Bhogaita brought suit against Altamonte under the FHA for disability discrimination and failure to make reasonable accommodations.[25] A jury was called to determine whether Bhogaita was disabled and whether the dog was necessary as a reasonable accommodation.[26] The court allowed Kane to accompany Bhogaita throughout trial and on the witness stand as a demonstrative exhibit of the dog’s necessity.[27] Altamonte objected, on 403 grounds, that Kane’s presence was unfairly prejudicial, “as it suggested that Bhogaita required the dog at all times,” which was an issue of fact at trial.[28] The district court disagreed, and the court of appeals affirmed, finding that the district court did not abuse its discretion.[29]

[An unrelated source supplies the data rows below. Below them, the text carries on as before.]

-- ==== Sys2Proof/Proofs/ProgramCounter.lean ====
section
/-!
PROOFS. What an instruction leaves in PC (rule R71): the address after its own bytes, and for a branch the target as its condition
has it (O7).
-/

namespace Sys2Proof.Machine

open Sys2Proof.Statements

/-- The sum of an address and a number of bytes wraps at the end of the memory. -/
theorem toNat_addr_add_ofNat (a : Addr) (n : Nat) : (a + BitVec.ofNat 16 n).toNat = (a.toNat + n) % 65536 := by
  rw [BitVec.toNat_add, BitVec.toNat_ofNat, Nat.add_mod_mod]

/-- The state `t` has PC past the bytes of the form `f` at the PC of `s`, where the operation does not write PC. -/
def PastItsBytes (s : State) (f : Form) (t : State) : Prop :=
  movesPc f.operation = false → t.pc = s.pc + BitVec.ofNat 16 f.operand.mode.length

/-- Where the form `f` has a Relative operand, PC of `t` is the target of the branch or the address after it, as the condition is
in `s`. -/
def PcByCondition (s : State) (f : Form) (t : State) : Prop :=
  ∀ offset : Byte, f.operand = .relative offset →
    t.pc = if branchTaken f.operation s then s.pc + 2 + sext16 offset else s.pc + 2

section
variable {s t : State} {i : Instr}

/-- A form whose last act is `State.advance` by its length, with PC as it was till then. -/
theorem PastItsBytes.advance {u : State} {f : Form} (n : Nat) (hpc : u.pc = s.pc) (hn : n = f.operand.mode.length) :
    PastItsBytes s f (u.advance n) := fun _ => by
  rw [State.advance_pc, hpc, hn]

theorem PastItsBytes.of_movesPc {f : Form} (hm : movesPc f.operation = true) : PastItsBytes s f t := fun h =>
  Bool.noConfusion (hm.symm.trans h)

/-- Every form that does not write PC ends in `State.advance`. -/
theorem exec_pastItsBytes (h : exec i s = .next t) : PastItsBytes s i.form t := by
  apply exec_cases (motive := PastItsBytes s) (h := h)
  case c_jmpAbs | c_jmpInd | c_jsr | c_rts | c_rti | c_brk | c_jam | c_bcc | c_bcs | c_beq | c_bne | c_bmi | c_bpl | c_bvc |
      c_bvs =>
    intros
    exact .of_movesPc rfl
  all_goals
    intros
    exact .advance _ rfl rfl

/-- An instruction with a Relative operand is a branch, on the condition `branchTaken` has for it (rule R103). -/
theorem exec_pcByCondition (h : exec i s = .next t) : PcByCondition s i.form t := by
  apply exec_cases (motive := PcByCondition s) (h := h)
  case c_bcc | c_bcs | c_beq | c_bne | c_bmi | c_bpl | c_bvc | c_bvs =>
    rintro _ _ ⟨⟩
    rfl
  all_goals
    intros
    exact nofun

end

/-- Settles O7: the first part is `exec_pastItsBytes` with the length of the encoding, the second `exec_pcByCondition`. -/
theorem pcAdvancesByTheLength : Obligations.PcAdvancesByTheLength := by
  intro i s t h
  refine ⟨fun hmoves => ?pastItsBytes, fun offset ho hnot => ?notTaken⟩
  case pastItsBytes =>
    have hpc : t.pc = s.pc + BitVec.ofNat 16 i.length := exec_pastItsBytes h hmoves
    rw [hpc, length_encode, toNat_addr_add_ofNat]
  case notTaken =>
    have htarget : t.pc = if branchTaken i.operation s then s.pc + 2 + sext16 offset else s.pc + 2 :=
      exec_pcByCondition h offset ho
    rw [htarget, if_neg (Bool.eq_false_iff.mp hnot)]
    exact toNat_addr_add_ofNat s.pc 2

end Sys2Proof.Machine
end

Bhogaita is the latest federal case to admit an animal as a demonstrative exhibit. The scant number of opinions and secondary sources reporting this occurrence suggests that animals are not usually introduced as exhibits, either because they are unnecessary or because cases generally do not involve live animals.[30] This low incidence may also reflect a lack of interest in introducing animals as demonstrative exhibits, for any number of logistical and reputational reasons. Regardless of this fact, there are at least three important evidentiary considerations that advise against the admissibility of animals as demonstrative exhibits: cumulativeness, unfair prejudice, and irrelevance. The strength of these considerations depends on a case’s context.

First, when a proponent seeks to admit an animal as a demonstrative exhibit, it is unlikely that the animal is the sole source of evidence about a factual issue. Arguably, an animal cannot prove anything that other forms of evidence can prove, such as witness testimony, documents, opinions, etc. Thus, when an animal is sought to be introduced merely in an effort to corroborate witness testimony or other evidence, the animal should be considered needlessly-cumulative.[31] Courts hold that when evidence adds very little to the probative force of other evidence, it should be excluded for being needlessly cumulative.[32]

In Bhogaita, Kane’s presence with Bhogaita at trial and on the stand was cumulative evidence of Bhogaita’s need for Kane for the treatment of PTSD. As the court itself recognized, Bhogaita’s doctor’s three letters essentially prescribing Kane’s presence as a form of treatment were more than sufficient to prove the fact that Bhogaita needed Kane in his apartment building.[33] Thus, Kane’s presence had little additional probative value to proving this fact. In addition, Kane’s small probative value was arguably substantially outweighed by a danger of needlessly presenting cumulative evidence. This is because presence of an animal in the courtroom may greatly decrease judicial efficiency as well as disrupt a courtroom. This goes to the efficiency aspect of the reason to exclude under 403 for needlessly-cumulative evidence.[34] In most cases, as in the Bhogaita case, animal exhibits simply accompany testimony and other evidence, rather than supplement it, and are wholly unnecessary to proving or helping the jury understand a fact.[35] Thus, courts should admit animals only when the animals are the single available evidence of a fact or are needed to tip the balance of conflicting evidence—a circumstance unlikely to ever come to pass.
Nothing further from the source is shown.